Aim of the task
Give again, word for word, each line below starting at the one that contains "fun _ _ _ => ⟨step_of_host, step_of_hardReset⟩" and ending at the one that contains "Host.Core.run core (k".

Entries taken from a collection
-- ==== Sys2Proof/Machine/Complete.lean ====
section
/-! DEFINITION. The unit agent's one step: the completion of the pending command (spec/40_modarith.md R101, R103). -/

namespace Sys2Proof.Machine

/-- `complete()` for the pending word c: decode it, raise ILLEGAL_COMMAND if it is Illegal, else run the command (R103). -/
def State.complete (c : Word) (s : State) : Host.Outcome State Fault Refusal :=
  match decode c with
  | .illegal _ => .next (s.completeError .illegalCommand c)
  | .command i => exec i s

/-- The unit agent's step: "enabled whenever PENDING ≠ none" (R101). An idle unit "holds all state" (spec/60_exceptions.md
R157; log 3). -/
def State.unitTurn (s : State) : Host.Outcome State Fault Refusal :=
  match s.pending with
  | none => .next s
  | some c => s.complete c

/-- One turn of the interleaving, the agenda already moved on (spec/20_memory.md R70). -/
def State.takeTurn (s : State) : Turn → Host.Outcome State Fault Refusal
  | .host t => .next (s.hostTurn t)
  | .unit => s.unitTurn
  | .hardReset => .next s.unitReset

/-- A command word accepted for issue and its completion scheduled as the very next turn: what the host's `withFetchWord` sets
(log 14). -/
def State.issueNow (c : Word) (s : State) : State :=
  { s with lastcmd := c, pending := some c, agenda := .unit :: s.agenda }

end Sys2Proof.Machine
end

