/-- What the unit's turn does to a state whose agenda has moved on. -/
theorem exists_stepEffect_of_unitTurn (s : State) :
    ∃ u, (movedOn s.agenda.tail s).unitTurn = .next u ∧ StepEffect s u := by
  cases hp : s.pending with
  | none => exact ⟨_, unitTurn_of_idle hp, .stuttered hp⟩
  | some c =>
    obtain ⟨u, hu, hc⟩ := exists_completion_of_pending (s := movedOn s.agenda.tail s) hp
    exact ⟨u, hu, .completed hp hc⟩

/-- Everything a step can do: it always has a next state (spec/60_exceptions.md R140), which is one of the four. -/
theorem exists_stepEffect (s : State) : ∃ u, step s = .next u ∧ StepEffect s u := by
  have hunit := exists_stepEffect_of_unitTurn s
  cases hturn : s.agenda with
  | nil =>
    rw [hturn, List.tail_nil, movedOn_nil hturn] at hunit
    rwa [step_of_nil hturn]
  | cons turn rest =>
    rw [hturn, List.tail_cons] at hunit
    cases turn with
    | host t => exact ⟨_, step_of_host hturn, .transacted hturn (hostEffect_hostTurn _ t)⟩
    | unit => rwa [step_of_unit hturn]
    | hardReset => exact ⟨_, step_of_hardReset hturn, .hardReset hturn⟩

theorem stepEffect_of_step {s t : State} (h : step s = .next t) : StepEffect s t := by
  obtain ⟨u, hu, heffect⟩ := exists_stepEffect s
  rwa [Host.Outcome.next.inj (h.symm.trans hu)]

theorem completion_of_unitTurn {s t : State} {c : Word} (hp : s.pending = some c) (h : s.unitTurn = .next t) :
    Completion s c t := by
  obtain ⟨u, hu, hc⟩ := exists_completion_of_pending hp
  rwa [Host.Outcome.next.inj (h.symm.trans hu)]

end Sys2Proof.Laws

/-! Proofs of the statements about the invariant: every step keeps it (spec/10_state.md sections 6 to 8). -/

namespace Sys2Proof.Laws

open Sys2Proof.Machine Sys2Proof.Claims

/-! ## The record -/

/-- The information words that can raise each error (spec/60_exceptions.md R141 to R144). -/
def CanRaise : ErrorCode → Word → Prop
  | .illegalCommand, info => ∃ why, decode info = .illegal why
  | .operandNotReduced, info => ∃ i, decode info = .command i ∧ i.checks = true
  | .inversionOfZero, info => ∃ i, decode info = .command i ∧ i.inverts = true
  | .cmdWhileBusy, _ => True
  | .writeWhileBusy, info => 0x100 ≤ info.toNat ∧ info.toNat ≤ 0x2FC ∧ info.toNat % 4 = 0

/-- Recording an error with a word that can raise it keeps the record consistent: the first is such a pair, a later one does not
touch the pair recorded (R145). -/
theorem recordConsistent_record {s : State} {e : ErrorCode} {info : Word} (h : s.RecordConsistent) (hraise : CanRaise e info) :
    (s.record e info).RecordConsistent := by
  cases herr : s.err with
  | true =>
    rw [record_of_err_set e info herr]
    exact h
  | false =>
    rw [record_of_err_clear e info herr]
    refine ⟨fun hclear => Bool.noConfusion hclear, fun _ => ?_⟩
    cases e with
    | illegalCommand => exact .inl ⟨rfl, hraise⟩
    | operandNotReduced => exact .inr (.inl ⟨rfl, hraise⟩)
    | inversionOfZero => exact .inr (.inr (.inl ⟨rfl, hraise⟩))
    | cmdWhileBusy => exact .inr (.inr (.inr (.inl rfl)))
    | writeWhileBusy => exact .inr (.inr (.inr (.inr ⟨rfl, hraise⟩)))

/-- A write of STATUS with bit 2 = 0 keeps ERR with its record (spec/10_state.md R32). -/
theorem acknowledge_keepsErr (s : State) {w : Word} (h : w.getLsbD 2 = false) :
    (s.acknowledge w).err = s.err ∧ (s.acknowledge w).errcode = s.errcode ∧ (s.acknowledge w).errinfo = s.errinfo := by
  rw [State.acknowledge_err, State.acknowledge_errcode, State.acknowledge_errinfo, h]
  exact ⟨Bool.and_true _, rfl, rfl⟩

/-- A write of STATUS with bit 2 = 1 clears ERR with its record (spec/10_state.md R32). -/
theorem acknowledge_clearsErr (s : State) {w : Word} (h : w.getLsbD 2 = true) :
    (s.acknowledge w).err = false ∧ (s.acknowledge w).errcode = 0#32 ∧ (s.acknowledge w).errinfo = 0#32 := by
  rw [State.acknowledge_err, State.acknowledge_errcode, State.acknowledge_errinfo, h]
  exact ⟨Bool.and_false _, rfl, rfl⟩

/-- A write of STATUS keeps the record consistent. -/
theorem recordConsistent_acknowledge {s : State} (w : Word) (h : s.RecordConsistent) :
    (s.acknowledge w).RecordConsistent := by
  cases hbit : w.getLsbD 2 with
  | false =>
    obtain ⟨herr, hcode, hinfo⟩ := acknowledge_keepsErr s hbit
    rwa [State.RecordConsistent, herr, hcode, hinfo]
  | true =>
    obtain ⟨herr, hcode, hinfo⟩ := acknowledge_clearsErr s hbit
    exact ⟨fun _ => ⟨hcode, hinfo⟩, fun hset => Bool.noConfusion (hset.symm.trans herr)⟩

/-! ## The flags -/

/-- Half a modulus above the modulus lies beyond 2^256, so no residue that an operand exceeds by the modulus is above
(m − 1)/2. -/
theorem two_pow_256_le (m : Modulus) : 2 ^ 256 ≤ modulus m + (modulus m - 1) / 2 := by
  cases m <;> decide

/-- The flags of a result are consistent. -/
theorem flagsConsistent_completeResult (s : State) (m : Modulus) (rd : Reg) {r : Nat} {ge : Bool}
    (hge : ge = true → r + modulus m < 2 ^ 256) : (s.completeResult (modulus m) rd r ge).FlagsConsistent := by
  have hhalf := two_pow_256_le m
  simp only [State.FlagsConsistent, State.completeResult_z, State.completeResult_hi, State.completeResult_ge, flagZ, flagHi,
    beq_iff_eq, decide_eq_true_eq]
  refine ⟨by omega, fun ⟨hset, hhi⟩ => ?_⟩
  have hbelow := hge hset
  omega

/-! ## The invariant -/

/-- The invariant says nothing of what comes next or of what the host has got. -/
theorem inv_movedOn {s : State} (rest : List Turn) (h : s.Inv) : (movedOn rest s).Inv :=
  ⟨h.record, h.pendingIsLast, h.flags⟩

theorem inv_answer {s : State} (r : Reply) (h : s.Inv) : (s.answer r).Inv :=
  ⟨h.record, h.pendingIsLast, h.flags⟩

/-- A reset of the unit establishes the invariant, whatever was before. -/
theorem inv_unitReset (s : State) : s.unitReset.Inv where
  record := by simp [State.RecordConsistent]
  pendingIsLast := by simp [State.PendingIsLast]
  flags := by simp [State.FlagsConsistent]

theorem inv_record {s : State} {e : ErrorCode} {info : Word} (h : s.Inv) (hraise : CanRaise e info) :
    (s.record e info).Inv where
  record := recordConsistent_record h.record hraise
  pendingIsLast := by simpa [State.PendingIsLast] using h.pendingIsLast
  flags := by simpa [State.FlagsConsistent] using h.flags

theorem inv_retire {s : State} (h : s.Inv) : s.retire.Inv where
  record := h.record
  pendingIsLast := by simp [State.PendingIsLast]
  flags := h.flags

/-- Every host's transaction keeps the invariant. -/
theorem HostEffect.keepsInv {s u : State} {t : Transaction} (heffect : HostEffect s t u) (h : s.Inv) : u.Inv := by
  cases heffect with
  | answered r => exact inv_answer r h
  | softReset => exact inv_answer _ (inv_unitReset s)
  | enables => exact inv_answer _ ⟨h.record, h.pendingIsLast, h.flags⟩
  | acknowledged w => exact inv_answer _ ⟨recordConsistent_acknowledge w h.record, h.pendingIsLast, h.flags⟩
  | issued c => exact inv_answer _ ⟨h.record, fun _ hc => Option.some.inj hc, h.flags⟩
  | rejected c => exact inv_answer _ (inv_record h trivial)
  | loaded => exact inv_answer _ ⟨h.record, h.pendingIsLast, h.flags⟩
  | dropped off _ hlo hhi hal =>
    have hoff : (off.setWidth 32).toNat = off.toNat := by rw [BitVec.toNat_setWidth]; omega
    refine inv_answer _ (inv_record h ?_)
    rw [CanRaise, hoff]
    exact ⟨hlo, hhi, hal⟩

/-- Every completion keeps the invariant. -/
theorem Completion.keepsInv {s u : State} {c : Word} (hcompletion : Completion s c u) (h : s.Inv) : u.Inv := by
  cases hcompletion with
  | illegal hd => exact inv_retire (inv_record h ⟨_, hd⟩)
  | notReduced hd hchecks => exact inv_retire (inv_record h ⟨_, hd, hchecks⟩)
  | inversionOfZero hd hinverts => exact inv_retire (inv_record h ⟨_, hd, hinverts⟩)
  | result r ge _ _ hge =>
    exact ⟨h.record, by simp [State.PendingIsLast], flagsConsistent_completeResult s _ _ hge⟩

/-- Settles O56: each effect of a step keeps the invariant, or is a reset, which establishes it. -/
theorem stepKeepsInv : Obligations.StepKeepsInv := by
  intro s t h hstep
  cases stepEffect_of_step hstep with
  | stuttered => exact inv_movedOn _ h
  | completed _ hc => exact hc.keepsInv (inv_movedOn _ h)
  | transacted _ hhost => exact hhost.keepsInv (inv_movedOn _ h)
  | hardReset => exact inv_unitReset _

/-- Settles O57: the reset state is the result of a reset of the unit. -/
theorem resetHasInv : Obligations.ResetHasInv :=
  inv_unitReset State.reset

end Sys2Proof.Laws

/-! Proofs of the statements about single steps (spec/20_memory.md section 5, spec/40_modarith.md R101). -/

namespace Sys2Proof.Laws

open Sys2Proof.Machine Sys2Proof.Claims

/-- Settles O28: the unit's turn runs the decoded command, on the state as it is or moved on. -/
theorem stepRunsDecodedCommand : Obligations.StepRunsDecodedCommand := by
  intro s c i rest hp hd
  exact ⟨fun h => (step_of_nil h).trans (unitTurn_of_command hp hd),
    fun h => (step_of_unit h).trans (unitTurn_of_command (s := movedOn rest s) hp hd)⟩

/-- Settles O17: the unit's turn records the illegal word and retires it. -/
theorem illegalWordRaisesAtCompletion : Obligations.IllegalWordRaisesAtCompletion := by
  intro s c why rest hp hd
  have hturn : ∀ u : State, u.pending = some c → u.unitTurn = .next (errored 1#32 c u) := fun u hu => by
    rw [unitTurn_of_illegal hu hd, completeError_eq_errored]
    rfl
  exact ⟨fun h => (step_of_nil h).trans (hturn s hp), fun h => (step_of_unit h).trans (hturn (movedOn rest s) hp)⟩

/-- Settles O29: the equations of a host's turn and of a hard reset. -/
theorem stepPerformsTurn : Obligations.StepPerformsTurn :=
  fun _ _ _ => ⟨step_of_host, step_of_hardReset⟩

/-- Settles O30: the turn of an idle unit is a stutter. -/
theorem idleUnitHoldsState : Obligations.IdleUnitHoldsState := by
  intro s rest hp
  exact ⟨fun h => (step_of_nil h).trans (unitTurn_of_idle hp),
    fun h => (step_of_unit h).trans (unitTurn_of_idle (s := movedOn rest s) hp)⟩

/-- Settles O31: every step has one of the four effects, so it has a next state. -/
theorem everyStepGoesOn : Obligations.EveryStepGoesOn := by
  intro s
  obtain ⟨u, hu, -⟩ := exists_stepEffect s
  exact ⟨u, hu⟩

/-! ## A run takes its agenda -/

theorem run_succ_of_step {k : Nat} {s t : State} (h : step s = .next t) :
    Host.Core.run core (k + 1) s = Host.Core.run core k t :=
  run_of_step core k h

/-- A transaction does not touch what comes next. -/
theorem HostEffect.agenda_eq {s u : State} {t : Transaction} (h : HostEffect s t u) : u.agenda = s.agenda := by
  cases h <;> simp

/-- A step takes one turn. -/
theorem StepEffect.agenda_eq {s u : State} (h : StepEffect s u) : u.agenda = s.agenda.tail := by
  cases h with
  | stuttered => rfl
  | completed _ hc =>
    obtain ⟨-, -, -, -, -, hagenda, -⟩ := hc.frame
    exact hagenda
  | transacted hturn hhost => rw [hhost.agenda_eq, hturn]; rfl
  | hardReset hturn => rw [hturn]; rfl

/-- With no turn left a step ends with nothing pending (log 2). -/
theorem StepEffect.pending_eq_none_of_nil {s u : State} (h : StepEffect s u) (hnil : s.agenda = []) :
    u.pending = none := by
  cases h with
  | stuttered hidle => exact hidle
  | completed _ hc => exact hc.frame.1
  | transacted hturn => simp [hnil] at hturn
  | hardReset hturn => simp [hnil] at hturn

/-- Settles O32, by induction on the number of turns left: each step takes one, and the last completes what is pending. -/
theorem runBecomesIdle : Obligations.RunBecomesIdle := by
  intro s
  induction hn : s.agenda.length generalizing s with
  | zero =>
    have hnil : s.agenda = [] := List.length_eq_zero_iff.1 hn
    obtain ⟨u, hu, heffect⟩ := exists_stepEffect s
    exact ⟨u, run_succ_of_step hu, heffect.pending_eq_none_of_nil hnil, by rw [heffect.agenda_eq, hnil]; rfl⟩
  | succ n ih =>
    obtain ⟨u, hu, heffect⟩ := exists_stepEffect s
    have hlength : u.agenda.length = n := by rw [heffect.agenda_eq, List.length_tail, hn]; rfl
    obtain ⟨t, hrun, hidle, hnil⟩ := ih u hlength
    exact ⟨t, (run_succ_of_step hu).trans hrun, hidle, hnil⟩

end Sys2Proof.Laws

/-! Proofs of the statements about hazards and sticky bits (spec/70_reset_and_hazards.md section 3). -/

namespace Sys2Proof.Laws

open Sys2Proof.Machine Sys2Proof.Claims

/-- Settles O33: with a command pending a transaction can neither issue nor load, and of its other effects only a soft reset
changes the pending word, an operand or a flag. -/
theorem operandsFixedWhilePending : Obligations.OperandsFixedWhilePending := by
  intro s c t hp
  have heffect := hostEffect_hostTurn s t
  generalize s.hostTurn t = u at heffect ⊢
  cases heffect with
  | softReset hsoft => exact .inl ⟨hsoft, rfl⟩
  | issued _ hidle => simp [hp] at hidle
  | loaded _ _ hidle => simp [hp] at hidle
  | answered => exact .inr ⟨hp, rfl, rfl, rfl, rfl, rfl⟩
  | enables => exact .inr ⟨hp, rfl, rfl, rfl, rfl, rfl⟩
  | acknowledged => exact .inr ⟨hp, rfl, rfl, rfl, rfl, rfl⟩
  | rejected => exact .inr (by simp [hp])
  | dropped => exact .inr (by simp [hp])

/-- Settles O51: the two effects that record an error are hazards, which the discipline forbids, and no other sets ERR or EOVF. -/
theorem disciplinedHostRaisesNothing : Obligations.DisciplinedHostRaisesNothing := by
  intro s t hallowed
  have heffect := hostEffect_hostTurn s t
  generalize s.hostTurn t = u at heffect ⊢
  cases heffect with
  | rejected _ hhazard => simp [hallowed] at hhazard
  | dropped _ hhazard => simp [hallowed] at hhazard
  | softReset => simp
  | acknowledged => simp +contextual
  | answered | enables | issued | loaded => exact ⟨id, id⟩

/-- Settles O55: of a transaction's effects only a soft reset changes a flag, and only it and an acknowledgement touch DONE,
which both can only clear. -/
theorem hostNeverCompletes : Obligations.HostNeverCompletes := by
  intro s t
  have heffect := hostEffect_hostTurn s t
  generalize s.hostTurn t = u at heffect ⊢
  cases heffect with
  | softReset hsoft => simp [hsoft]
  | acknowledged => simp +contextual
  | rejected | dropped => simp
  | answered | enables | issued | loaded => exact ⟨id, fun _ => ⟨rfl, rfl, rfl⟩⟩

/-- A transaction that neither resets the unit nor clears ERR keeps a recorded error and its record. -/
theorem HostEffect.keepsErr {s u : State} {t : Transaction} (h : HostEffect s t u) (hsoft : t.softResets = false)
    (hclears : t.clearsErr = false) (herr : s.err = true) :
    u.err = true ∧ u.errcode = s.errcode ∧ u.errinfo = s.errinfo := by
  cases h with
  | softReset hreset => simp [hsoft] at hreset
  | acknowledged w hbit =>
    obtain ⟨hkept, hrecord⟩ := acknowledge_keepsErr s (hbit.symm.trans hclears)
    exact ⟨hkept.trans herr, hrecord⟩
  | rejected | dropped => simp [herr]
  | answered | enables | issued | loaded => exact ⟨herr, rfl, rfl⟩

The completed task
  fun _ _ _ => ⟨step_of_host, step_of_hardReset⟩

/-- Settles O30: the turn of an idle unit is a stutter. -/
theorem idleUnitHoldsState : Obligations.IdleUnitHoldsState := by
  intro s rest hp
  exact ⟨fun h => (step_of_nil h).trans (unitTurn_of_idle hp),
    fun h => (step_of_unit h).trans (unitTurn_of_idle (s := movedOn rest s) hp)⟩

/-- Settles O31: every step has one of the four effects, so it has a next state. -/
theorem everyStepGoesOn : Obligations.EveryStepGoesOn := by
  intro s
  obtain ⟨u, hu, -⟩ := exists_stepEffect s
  exact ⟨u, hu⟩

/-! ## A run takes its agenda -/

theorem run_succ_of_step {k : Nat} {s t : State} (h : step s = .next t) :
    Host.Core.run core (k + 1) s = Host.Core.run core k t :=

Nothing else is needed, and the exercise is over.